Below is my nasty ASCII diagram of the configuration of the network, all machines have a single interface.
a b | | -- S1 -- | S2 | S3 | c
a = Sun Netra 240
b = Dell 2950
c = my machine
S1 - S3 = 3 x Cisco Catalyst 2960G
pings from a -> b lose 5% data
pings from b -> a lose 5% data
pings from c -> a lose 0 data
pings from c -> b lose 0 data
I can't think of a reason that I'd lose packets going between ports on the same switch, when I didn't lose data coming from a different switch but still using the same port.
Can anyone throw any ideas my way please?
Thanks
Do you get any loss if you ping using the default packet size? How about if you ping using ping -l 1472? How about when pinging using ping -l 1473?
Try pinging from C to A, C to B, A to B, and B to A using ping -l 1473 -f and post the results of each of them here.
Another troubleshooting step would be to plug both machines into a different switch to see if the problem moves with the devices. My guess would be that you either have an interference problem as entens suggests, or one of those boxes is load bound and dropping packets.
NIC Driver? duplex settings? any errors showing up on the switches? What are you using to measure the loss? ping?
Also, try disabling any offloading(checksum offloading etc) on the NIC if enabled, so you can use wireshark to find out what kind of traffic you lose.
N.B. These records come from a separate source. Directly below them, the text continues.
/-- R99, R269 to R301: group 1 runs the operation its `reg` field names on `E` and the immediate; 0x82 is 0x80; 0x83 takes the
sign-extended byte. AF = 0 after a logical operation, under the
setting `zero`, is the spec's decision D12 (log 2); AF, CF and OF of a subtraction follow
its decisions D9 to D11. -/
def Obligations.GroupOneCompletes : Prop :=
  (∀ (k : AluOp) (e : Operand Reg8) (imm : Byte) (s : State), ∃ t r,
    exec (group80 k e imm) s = .next t ∧ exec (group82 k e imm) s = .next t ∧
    AluEffect s.params k (valueEb s e) imm s.flags.CF r t.flags ∧ HoldsEb s t (if stores k then r else valueEb s e) e) ∧
  (∀ (k : AluOp) (e : Operand Reg16) (imm : Word) (s : State), ∃ t r,
    exec (group81 k e imm) s = .next t ∧
    AluEffect s.params k (valueEv s e) imm s.flags.CF r t.flags ∧ HoldsEv s t (if stores k then r else valueEv s e) e) ∧
  (∀ (k : AluOp) (e : Operand Reg16) (imm : Byte) (s : State), ∃ t r,
    exec (group83 k e imm) s = .next t ∧
    AluEffect s.params k (valueEv s e) (imm.signExtend 16) s.flags.CF r t.flags ∧
    HoldsEv s t (if stores k then r else valueEv s e) e)

/-- R29, R72, R169, R219, R269: the frame of the ALU instructions whose destination is `E`: forms `Eb,Gb` and `Ev,Gv`, and
group 1. Only the register `E` names, or the byte or word at its address computed from the state before, may change, and
nothing for CMP. -/
def Obligations.AluWithDestinationEFrame : Prop :=
  (∀ (k : AluOp) (g : Reg8) (e : Operand Reg8) (imm : Byte) (s t : State),
    exec (opEbGb k g e) s = .next t ∨ exec (group80 k e imm) s = .next t ∨ exec (group82 k e imm) s = .next t →
    KeepsControl s t ∧ KeepsAllButEb (stores k) s t e) ∧
  (∀ (k : AluOp) (g : Reg16) (e : Operand Reg16) (imm : Word) (b : Byte) (s t : State),
    exec (opEvGv k g e) s = .next t ∨ exec (group81 k e imm) s = .next t ∨ exec (group83 k e b) s = .next t →
    KeepsControl s t ∧ KeepsAllButEv (stores k) s t e)

/-- R29, R72, R219: the frame of the ALU instructions whose destination is a register: forms `Gb,Eb`, `Gv,Ev`, `AL,Ib`, `AX,Iv`.
Only that register may change, and nothing for CMP; no byte of memory changes. -/
def Obligations.AluWithRegisterDestinationFrame : Prop :=
  (∀ (k : AluOp) (g : Reg8) (e : Operand Reg8) (s t : State),
    exec (opGbEb k g e) s = .next t → KeepsControl s t ∧ KeepsAllButGb (stores k) s t g) ∧
  (∀ (k : AluOp) (g : Reg16) (e : Operand Reg16) (s t : State),
    exec (opGvEv k g e) s = .next t → KeepsControl s t ∧ KeepsAllButGv (stores k) s t g) ∧
  (∀ (k : AluOp) (imm : Byte) (s t : State),
    exec (opALIb k imm) s = .next t → KeepsControl s t ∧ KeepsAllButGb (stores k) s t .al) ∧
  (∀ (k : AluOp) (imm : Word) (s t : State),
    exec (opAXIv k imm) s = .next t → KeepsControl s t ∧ KeepsAllButGv (stores k) s t .ax)

/-- R140, R302, R303: TEST sets the flags of AND, discards the result, and changes no register and no byte of memory. AF = 0,
under the setting `zero`, is the spec's decision D12 (log 2). -/
def Obligations.TestCompletes : Prop :=
  (∀ (g : Reg8) (e : Operand Reg8) (s : State), ∃ t r,
    exec (.testEbGb g e) s = .next t ∧ AluEffect s.params .and (valueEb s e) (s.get8 g) s.flags.CF r t.flags ∧
    KeepsControl s t ∧ KeepsRegs s t ∧ KeepsMemory s t ∧ t.ip = s.ip) ∧
  (∀ (g : Reg16) (e : Operand Reg16) (s : State), ∃ t r,
    exec (.testEvGv g e) s = .next t ∧ AluEffect s.params .and (valueEv s e) (s.get16 g) s.flags.CF r t.flags ∧
    KeepsControl s t ∧ KeepsRegs s t ∧ KeepsMemory s t ∧ t.ip = s.ip)

/-- R143, R378: after a comparison in any form, the jump conditions decide equality and the unsigned and signed orders of the
compared values. -/
def Obligations.ComparisonDecidesTheJumps : Prop :=
  (∀ (g : Reg8) (e : Operand Reg8) (imm : Byte) (s t : State),
    (exec (.cmpEbGb g e) s = .next t → ComparisonDecides (valueEb s e) (s.get8 g) t.flags) ∧
    (exec (.cmpGbEb g e) s = .next t → ComparisonDecides (s.get8 g) (valueEb s e) t.flags) ∧
    (exec (.cmpALIb imm) s = .next t → ComparisonDecides (s.get8 .al) imm t.flags) ∧
    (exec (.cmpEbIb80 e imm) s = .next t ∨ exec (.cmpEbIb82 e imm) s = .next t →
      ComparisonDecides (valueEb s e) imm t.flags)) ∧
  (∀ (g : Reg16) (e : Operand Reg16) (imm : Word) (b : Byte) (s t : State),
    (exec (.cmpEvGv g e) s = .next t → ComparisonDecides (valueEv s e) (s.get16 g) t.flags) ∧
    (exec (.cmpGvEv g e) s = .next t → ComparisonDecides (s.get16 g) (valueEv s e) t.flags) ∧
    (exec (.cmpAXIv imm) s = .next t → ComparisonDecides (s.get16 .ax) imm t.flags) ∧
    (exec (.cmpEvIv81 e imm) s = .next t → ComparisonDecides (valueEv s e) imm t.flags) ∧
    (exec (.cmpEvIb83 e b) s = .next t → ComparisonDecides (valueEv s e) (b.signExtend 16) t.flags))

/-- R160, R162, R269: every instruction with a ModR/M byte leaves its fields, and the segment, offset and physical address of
its memory operand, in the transient state. -/
def Obligations.ModRMFieldsAreRecorded : Prop :=
  (∀ (k : AluOp) (g : Reg8) (e : Operand Reg8) (imm : Byte) (s t : State),
    (exec (opEbGb k g e) s = .next t ∨ exec (opGbEb k g e) s = .next t ∨ exec (.testEbGb g e) s = .next t ∨
      exec (.xchgEbGb g e) s = .next t → RecordsModRM Reg8.code g.code e s t) ∧
    (exec (group80 k e imm) s = .next t ∨ exec (group82 k e imm) s = .next t →
      RecordsModRM Reg8.code (groupReg k) e s t)) ∧
  (∀ (k : AluOp) (g : Reg16) (e : Operand Reg16) (imm : Word) (b : Byte) (s t : State),
    (exec (opEvGv k g e) s = .next t ∨ exec (opGvEv k g e) s = .next t ∨ exec (.testEvGv g e) s = .next t ∨
      exec (.xchgEvGv g e) s = .next t → RecordsModRM Reg16.code g.code e s t) ∧
    (exec (group81 k e imm) s = .next t ∨ exec (group83 k e b) s = .next t →
      RecordsModRM Reg16.code (groupReg k) e s t))

/-! ### INC, DEC, BCD -/

/-- R141, R310, R311: INC adds one and DEC subtracts one modulo 2^16; both write OF, SF, ZF, AF and PF and leave CF, every other
register and memory. -/
def Obligations.IncrementAndDecrementComplete : Prop :=
  ∀ (r : Reg16) (s : State), ∃ t u, exec (incReg16 r) s = .next t ∧ exec (decReg16 r) s = .next u ∧
    (t.get16 r).toNat = ((s.get16 r).toNat + 1) % 2 ^ 16 ∧
    (t.flags.OF = true ↔ (s.get16 r).toNat = 0x7FFF) ∧ (t.flags.AF = true ↔ (s.get16 r).toNat % 16 = 15) ∧
    (u.get16 r).toNat = ((s.get16 r).toNat + (2 ^ 16 - 1)) % 2 ^ 16 ∧
    (u.flags.OF = true ↔ (s.get16 r).toNat = 0x8000) ∧ (u.flags.AF = true ↔ (s.get16 r).toNat % 16 = 0) ∧
    ∀ v, v = t ∨ v = u →
      v.flags.CF = s.flags.CF ∧ ResultFlags (v.get16 r) v.flags ∧ KeepsControl s v ∧ KeepsRegsBut r s v ∧
      KeepsMemory s v ∧ v.ip = s.ip

/-- R313 to R315: DAA adds 6 and 0x60, DAS subtracts them, each on its test; AF and CF say which fired, ZF, SF and PF follow
the final AL, and every other register and memory are left. OF is left under the default setting of `BCD_SIDE_FLAGS` and free
under `any`. ZF, SF, PF and OF are the spec's decision D13 (log 3), the literal sequence its decision D24 (log 8). -/
def Obligations.DecimalAdjustCompletes : Prop :=
  ∀ s : State, ∃ t u, exec .daa s = .next t ∧ exec .das s = .next u ∧
    DecimalEffect 6 0x60 s t ∧ DecimalEffect (256 - 6) (256 - 0x60) s u ∧
    ∀ v, v = t ∨ v = u →
      ResultFlags (v.get8 .al) v.flags ∧ (s.params.bcdSideFlags = .asRules → v.flags.OF = s.flags.OF) ∧
      KeepsControl s v ∧ KeepsRegsButByte .al s v ∧ KeepsMemory s v ∧ v.ip = s.ip

/-- R313, R316, R317: AAA and AAS in integers: AL keeps its low nibble, AH moves by one when the adjustment fires, AF and CF
say whether it fired, and every other register and memory are left. ZF, SF, PF and OF are left under the default setting of
`BCD_SIDE_FLAGS` and free under `any`. The sequence is the spec's decision D25, the flags beside AF and CF its decision D13 (log
3). -/
def Obligations.AsciiAdjustCompletes : Prop :=
  ∀ s : State, ∃ t u, exec .aaa s = .next t ∧ exec .aas s = .next u ∧
    (let al := (s.get8 .al).toNat
     let ah := (s.get8 .ah).toNat
     let fired := 9 < al % 16 ∨ s.flags.AF = true
     (fired → (t.get8 .al).toNat = (al + 6) % 16 ∧ (t.get8 .ah).toNat = (ah + 1) % 256 ∧
       (u.get8 .al).toNat = (al + 10) % 16 ∧ (u.get8 .ah).toNat = (ah + 255) % 256) ∧
     (¬ fired → (t.get8 .al).toNat = al % 16 ∧ (t.get8 .ah).toNat = ah ∧
       (u.get8 .al).toNat = al % 16 ∧ (u.get8 .ah).toNat = ah) ∧
     ∀ v, v = t ∨ v = u →
       (v.flags.AF = true ↔ fired) ∧ (v.flags.CF = true ↔ fired) ∧
       (s.params.bcdSideFlags = .asRules → v.flags.ZF = s.flags.ZF ∧ v.flags.SF = s.flags.SF ∧
         v.flags.PF = s.flags.PF ∧ v.flags.OF = s.flags.OF) ∧
       KeepsControl s v ∧ KeepsRegsBut .ax s v ∧ KeepsMemory s v ∧ v.ip = s.ip)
Hope that gives you some ideas.
We have encountered cases where having the swicth port and/or the NIC set to Auto speed and/or auto duplex results in loss. Changing to set speed and duplex from Auto resolved the issue.
Check the NIC\CAT Cables also is there any other network transfer traffic in the background?
it "looks" like the problem was port 0 on the nic in the sun box. we've transfered all the traffic to port 1 and the problem has vanished.
i'm not holding my breath though, this is the second time this year that this has happened. i had a bad feeling about the box when i found out that it had been end of lifed, 3 months after we bought it, had a memory failure 2 weeks before the end of the first year, and the boss won't pay for a service contract on it but prefers a case by case payment.
thanks to everyone who suggested courses of action